Толик выпал из капсулы последним, кашляя и отплевываясь.
– Что я пропустил? – прохрипел он, озираясь по сторонам.
Картина была апокалиптической. Шесть андроидов-Эпион в разной степени разобранности валялись по палате. У одной была свернута голова, у другой оторваны конечности, третья искрила из пробитого черепа. Пол был усеян осколками стекла, залит химикатами и жидкостью. Стены в вмятинах и кровавых отпечатках.
– Самое веселье, – буркнул Папа, вытирая кровь с разбитых костяшек. – А теперь давайте вытащим нашего мажорчика.
Они собрались вокруг последней запертой капсулы. Из-под двойной крышки доносились глухие удары – это я продолжал биться изнутри. Асклепия пыталась взломать электронный замок, но система безопасности заблокировала доступ.
– Дай-ка я, красавица, – Папа потрескал костяшками. – Тут нужен мужской подход.
Он и Кроха ухватились за край металлической крышки. Металл был толстым, предназначенным выдерживать давление изнутри, но не рассчитанным на двух разъяренных новгородцев снаружи.
– На три, – скомандовал сержант. – Раз… два…
На счет "три" они дернули одновременно. Металл взвыл, заскрипел, но начал поддаваться. Сначала появилась щель, потом она расширилась. С последним рывком крышка отлетела, врезавшись в потолок и оставив там вмятину…
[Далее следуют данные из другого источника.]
-- ==== Sys2Proof/Tests/Slice0.lean ====
section
/-! SUPPORT. Tests. Expected values are the spec's own: the vectors V<n> of 95_test_vectors.md and the examples of the
rules, with the stand-in glyph table `TG` of that file. -/

namespace Sys2Proof.Tests

-- Kernel evaluations one after another: each waiting one would hold a thread of its own.
set_option Elab.async false

open Sys2Proof.Machine

/-! ### The states the tests start from -/

/-- The test-only glyph table of 95_test_vectors.md: `TG[0]` zero, `TG[g][i] = (8 * g + i) mod 251`. -/
def testGlyph : List (List Byte) :=
  (List.range 37).map (fun g => (List.range 8).map (fun i => BitVec.ofNat 8 (if g = 0 then 0 else (8 * g + i) % 251)))

/-- The reference instance with the default tables and `TG`. -/
def testParams : Params := Params.referenceWith testGlyph

/-- Just after reset. -/
def fresh : State := State.resetOf testParams 0

/-- `FB` all `v`. -/
def filled (v : Byte) : State := fbFill v fresh

/-- `FB[i] = i mod 256`, `INITED = 1`, `n` answers `ok` to come. -/
def ready (n : Nat) : State :=
  { fresh with
    fb := (List.range 1024).map (fun i => (i, BitVec.ofNat 8 i)), inited := true, answers := List.replicate n .ok }

/-- The next state, where there is one. -/
def after (r : Host.Outcome State Fault Refusal) (ok : State → Bool) : Bool :=
  match r with
  | .next t => ok t
  | .fault _ | .refused _ => false

/-- An outcome that `after` accepts is a next state that it accepts. -/
theorem next_of_after {r : Host.Outcome State Fault Refusal} {ok : State → Bool} (h : after r ok = true) :
    ∃ t, r = .next t ∧ ok t = true := by
  cases r with
  | next t => exact ⟨t, rfl, h⟩
  | fault f => cases h
  | refused f => cases h

/-- The bytes `FB[i .. i + n - 1]`. -/
def bytesAt (t : State) (i n : Nat) : List Byte := (List.range n).map (fun j => fbByte t (i + j))

/-- The bytes of the transactions in `BUSLOG`. -/
def sent (t : State) : List (List Byte) := t.busLog.map (fun e => e.bytes)

/-! ### Well-formedness: each check refuses an ill-formed term -/

theorem test_wf_accepts : testParams.wf = true := by decide +kernel

theorem test_wf_text_accepts_255 : (Instr.wstr 0#16 0#16 (List.replicate 255 0x41#8)).wf = true := by decide +kernel

theorem test_wf_text_refuses_256 : (Instr.wstr 0#16 0#16 (List.replicate 256 0x41#8)).wf = false := by decide +kernel

theorem test_wf_geometry_refuses :
    [{ testParams with width := 7 }, { testParams with width := 257 }, { testParams with height := 0 },
     { testParams with height := 264 }, { testParams with height := 60 }].map Params.geometryOk
      = [false, false, false, false, false] := by decide +kernel

theorem test_wf_initTable_refuses :
    [{ defaultInitTable with multiplexRatio := litGroup 0xA8#8 [0x3F#8] },
     { defaultInitTable with comPinConfig := litGroup 0xDA#8 [] }].map InitTable.wf = [false, false] := by decide

theorem test_wf_scroll_refuses :
    [{ testParams with scrollOn := [.endPage, .interval] }, { testParams with scrollOn := [.startPage, .interval] },
     { testParams with scrollOn := [.startPage, .endPage] }, { testParams with scrollOff := [] }].map Params.scrollOk
      = [false, false, false, false] := by decide +kernel

theorem test_wf_glyph_refuses :
    [{ testParams with glyph := testGlyph.take 36 }, { testParams with glyph := testGlyph.set 36 [0x00#8] },
     { testParams with glyph := testGlyph.set 0 (List.replicate 8 0xFF#8) },
     { testParams with glyph := testGlyph.set 1 blankGlyph }].map Params.glyphOk
      = [false, false, false, false] := by decide +kernel

/-! ### Decoding: packets written out from the format tables R83 to R93 (V1 to V9) -/

theorem test_decode_init : decode [0x01#8] = .instr .init := by decide

theorem test_decode_setpix :
    decode [0x02#8, 0x01#8, 0x2C#8, 0x01#8, 0x00#8, 0x80#8] = .instr (.setpix 300#16 0x8000#16 true) := by decide

theorem test_decode_line :
    decode [0x03#8, 0x01#8, 0x0A#8, 0x00#8, 0x05#8, 0x00#8, 0x02#8, 0x00#8, 0x08#8, 0x00#8]
      = .instr (.line 10#16 5#16 2#16 8#16 true) := by decide

theorem test_decode_wchar :
    decode [0x04#8, 0x10#8, 0x00#8, 0x0D#8, 0x00#8, 0x62#8] = .instr (.wchar 16#16 13#16 0x62#8) := by decide

theorem test_decode_wstr :
    decode [0x05#8, 0x00#8, 0x00#8, 0x00#8, 0x00#8, 0x02#8, 0x41#8, 0x31#8]
      = .instr (.wstr 0#16 0#16 [0x41#8, 0x31#8]) := by decide

theorem test_decode_render :
    decode [0x06#8, 0x10#8, 0x17#8, 0x01#8, 0x02#8] = .instr (.render 16#8 23#8 1#8 2#8) := by decide

theorem test_decode_scroll : decode [0x07#8, 0x01#8] = .instr (.scroll true) := by decide

theorem test_decode_fbwr : decode [0x08#8, 0x85#8, 0x00#8, 0xFF#8] = .instr (.fbwr 133#16 0xFF#8) := by decide

theorem test_decode_fbrd : decode [0x09#8, 0xFF#8, 0x03#8] = .instr (.fbrd 1023#16) := by decide

theorem test_decode_fbfill : decode [0x0A#8, 0xAA#8] = .instr (.fbfill 0xAA#8) := by decide

theorem test_decode_geom : decode [0x0B#8] = .instr .geom := by decide

/-- V110 to V127: one illegal packet for each clause of R94. -/
theorem test_decode_illegal :
    [decode [], decode [0x0C#8], decode [0x01#8, 0x00#8], decode [0x05#8, 0#8, 0#8, 0#8, 0#8, 0x02#8, 0x41#8],
     decode [0x07#8, 0x02#8]]
      = [.illegal .emptyPacket, .illegal (.badOpcode 0x0C#8), .illegal (.badLength 0x01#8 2),
         .illegal (.badLength 0x05#8 7), .illegal (.reservedFlagBits 0x02#8)] := by decide

/-- Bit 0 of the table's number is bit 0 of byte 0; missing operand bytes are zero. -/
theorem test_decodeTableWord :
    decodeTableWord 48 0x000A00050102 = some (.setpix 5#16 10#16 true) ∧
    decodeTableWord 8 0x05 = some (.wstr 0#16 0#16 []) ∧ decodeTableWord 8 0x0C = none := by decide +kernel

/-- Example of R96: the syntax has `on` last. -/
theorem test_asm :
    asmLine (.setpix (BitVec.ofInt 16 (-1)) 0#16 false) = "SETPIX -1, 0, 0" ∧
    asmLine (.wstr 0#16 0#16 [0x41#8, 0x31#8]) = "WSTR 0, 0, \"A1\"" := by decide +kernel

/-! ### Operations -/

/-- V18, V19: the other bits of the byte are kept. -/
theorem test_setpix_one_bit :
    after (exec (.setpix 5#16 10#16 true) (filled 0xA1#8))
      (fun t => decide (bytesAt t 132 3 = [0xA1#8, 0xA5#8, 0xA1#8] ∧ t.respLog = [[0x00#8]] ∧ t.phase = .idle)) = true ∧
    after (exec (.setpix 5#16 15#16 false) (filled 0xA4#8)) (fun t => decide (fbByte t 133 = 0x24#8)) = true := by
  decide +kernel

/-- V134: `x = W + 3` traps and does not reach the next page. -/
theorem test_setpix_traps :
    after (exec (.setpix 131#16 0#16 true) fresh)
      (fun t => decide (t.respLog = [[0xFF#8, 0x03#8, 0x83#8, 0x00#8, 0x00#8, 0x00#8]] ∧ t.phase = .halt ∧ t.fb = []))
      = true := by decide +kernel

/-- V40: a shallow line of negative direction over two pages. -/
theorem test_line_points :
    linePoints 10 5 2 8 = [(10, 5), (9, 5), (8, 6), (7, 6), (6, 7), (5, 7), (4, 7), (3, 8), (2, 8)] ∧
    after (exec (.line 10#16 5#16 2#16 8#16 true) (filled 0x00#8))
      (fun t => decide (bytesAt t 3 8 = [0#8, 0x80#8, 0x80#8, 0x80#8, 0x40#8, 0x40#8, 0x20#8, 0x20#8] ∧
        bytesAt t 129 4 = [0#8, 1#8, 1#8, 0#8])) = true := by decide +kernel

/-- V154: the points before the first one out of bounds are written. -/
theorem test_line_traps :
    after (exec (.line 126#16 0#16 129#16 3#16 true) (filled 0x00#8))
      (fun t => decide (bytesAt t 125 4 = [0#8, 1#8, 2#8, 0#8] ∧
        t.respLog = [[0xFF#8, 0x03#8, 0x80#8, 0x00#8, 0x02#8, 0x00#8]])) = true := by decide +kernel

/-- V48: the row snaps to its page and the letter folds. -/
theorem test_wchar_cell :
    after (exec (.wchar 16#16 13#16 0x62#8) (filled 0xFF#8))
      (fun t => decide (bytesAt t 143 10 =
        [0xFF#8, 0x10#8, 0x11#8, 0x12#8, 0x13#8, 0x14#8, 0x15#8, 0x16#8, 0x17#8, 0xFF#8])) = true := by decide +kernel

/-- V161, V164, V167: off-screen is a silent no-op and wins over a negative origin, which traps. -/
theorem test_wchar_origin :
    after (exec (.wchar 0#16 57#16 0x41#8) fresh) (fun t => decide (t.fb = [] ∧ t.respLog = [[0x00#8]])) = true ∧
    after (exec (.wchar 0xFFFF#16 60#16 0x41#8) fresh) (fun t => decide (t.respLog = [[0x00#8]])) = true ∧
    after (exec (.wchar 0#16 0xFFFF#16 0x41#8) fresh)
      (fun t => decide (t.respLog = [[0xFF#8, 0x04#8, 0x00#8, 0x00#8, 0xFF#8, 0xFF#8]])) = true := by decide +kernel

/-- V54: characters advance by eight columns. -/
theorem test_wstr_advances :
    after (exec (.wstr 0#16 0#16 [0x41#8, 0x31#8]) (filled 0x00#8))
      (fun t => decide (bytesAt t 6 5 = [0x0E#8, 0x0F#8, 0xE0#8, 0xE1#8, 0xE2#8] ∧ fbByte t 16 = 0#8)) = true := by
  decide +kernel

/-- V63: a blank third character still overruns; the two before it are drawn. -/
theorem test_wstr_overrun :
    after (exec (.wstr 112#16 8#16 [0x48#8, 0x49#8, 0x21#8]) (filled 0x00#8))
      (fun t => decide (t.respLog = [[0xFF#8, 0x05#8, 0x80#8, 0x00#8, 0x02#8, 0x03#8]] ∧
        bytesAt t 240 1 = [0x40#8] ∧ bytesAt t 255 2 = [0x4F#8, 0#8])) = true := by decide +kernel

/-- V76: an area that is not contiguous streams contiguous bytes all the same. -/
theorem test_render_slice :
    after (exec (.render 8#8 15#8 0#8 1#8) (ready 7))
      (fun t => decide (sent t =
        [[0x80#8, 0x21#8], [0x80#8, 0x08#8], [0x80#8, 0x0F#8], [0x80#8, 0x22#8], [0x80#8, 0x00#8], [0x80#8, 0x01#8],
         [0x40#8, 0x08#8, 0x09#8, 0x0A#8, 0x0B#8, 0x0C#8, 0x0D#8, 0x0E#8, 0x0F#8, 0x10#8, 0x11#8, 0x12#8, 0x13#8,
          0x14#8, 0x15#8, 0x16#8, 0x17#8]] ∧ t.respLog = [[0x00#8]])) = true := by decide +kernel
Первое, что я увидел – лица моих товарищей, склонившихся надо мной. Живые. Избитые, окровавленные, но живые.
Толик ухмылялся своей фирменной ухмылкой, хотя губы у него были синие, а из носа текла кровь. Мэри смотрела с тем, что у нее сходило за беспокойство – едва заметное напряжение вокруг глаз. Капеллан шептал что-то и посматривал на входную дверь. Кроха просто стоял, загораживая своей тушей половину обзора, и от одного его присутствия становилось спокойнее.
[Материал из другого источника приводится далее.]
-- ==== Sys2Proof/WellFormed.lean ====
section
/-! DEFINITION. Which instructions are well formed as terms: each operand in the domain its rule gives it, and each
field small enough for its encoding. The checks that need the instance's parameters (the table's W1 to W8, the mask
width, the capacities) are the loader's and the meanings' (Machine/Loader.lean, Machine/Operands.lean). -/

namespace Sys2Proof

/-- Distinct keys: an association list that is a finite map. -/
def distinctKeys {α β : Type} [DecidableEq α] (m : List (α × β)) : Bool := decide (m.map Prod.fst).Nodup

/-- The optional bitmask of FLD.PREDEF fits the field: `pmask < 2^(8*(to-from))` (rule R108, W8). -/
def pmaskFits (lo hi : Nat) : Option Nat → Bool
  | none => true
  | some m => decide (m < 2 ^ (8 * (hi - lo)))

/-- Well-formedness of an instruction. -/
def Instr.wf : Instr → Bool
  | .reset => true
  | .checksum _ => true
  | .verify _ _ => true
  | .headerKind b => decide (2 ≤ b.length)
  | .declaredLength b => (Machine.declaredLength b).isSome
  | .frameDecode b => Machine.frameDecodable b
  | .ingest _ => true
  | .decodeRecord f _ _ _ => f.valid
  | .decode _ _ _ _ => true
  | .buildFrame _ _ _ p => decide (p.length ≤ 254)
  | .frameResponse _ _ l p _ => p.length + 1 == l.toNat
  | .frameAsync _ l p _ => p.length + 1 == l.toNat
  | .frameCommand _ _ _ p => decide (p.length ≤ 254)
  | .fldNum _ lo hi => decide (lo < hi)
  | .fldHex _ lo hi => decide (lo < hi)
  | .fldText _ lo hi _ => decide (lo ≤ hi)
  | .fldRaw _ lo hi => decide (lo ≤ hi)
  | .fldPredef _ lo hi pm vs => decide (lo < hi) && pmaskFits lo hi pm && distinctKeys vs
  | .fldBitmask _ _ _ _ _ _ _ => true
  | .fldSigned _ lo hi => decide (lo < hi)
  | .fldUnknown06 _ c _ _ => c &&& 0xFE == 0x06
  | .fldUnknown08 _ c _ _ => c &&& 0xF8 == 0x08
  | .fldUnknown10 _ c _ _ => c &&& 0xF0 == 0x10
  | .fldUnknown20 _ c _ _ => c &&& 0xE0 == 0x20
  | .fldUnknown40 _ c _ _ => c &&& 0xC0 == 0x40
  | .fldUnknown80 _ c _ _ => c &&& 0x80 == 0x80

end Sys2Proof
end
Папа посмотрел на меня с укоризной, качая своей лысой башкой.
– Васильков, ты опять единственный отсиживался, пока мы тут с роботами-убийцами разбирались?
Я открыл было рот, чтобы возразить. Рассказать, что это я поднял тревогу, я заставил Асклепию действовать, что без моего вмешательства они все бы сдохли в этих чертовых капсулах как лабораторные крысы.
Но потом передумал и просто улыбнулся. А какой смысл? Папа есть Папа. Даже если бы я предъявил видеозапись своего героизма с нотариальным заверением, он бы нашел, к чему придраться.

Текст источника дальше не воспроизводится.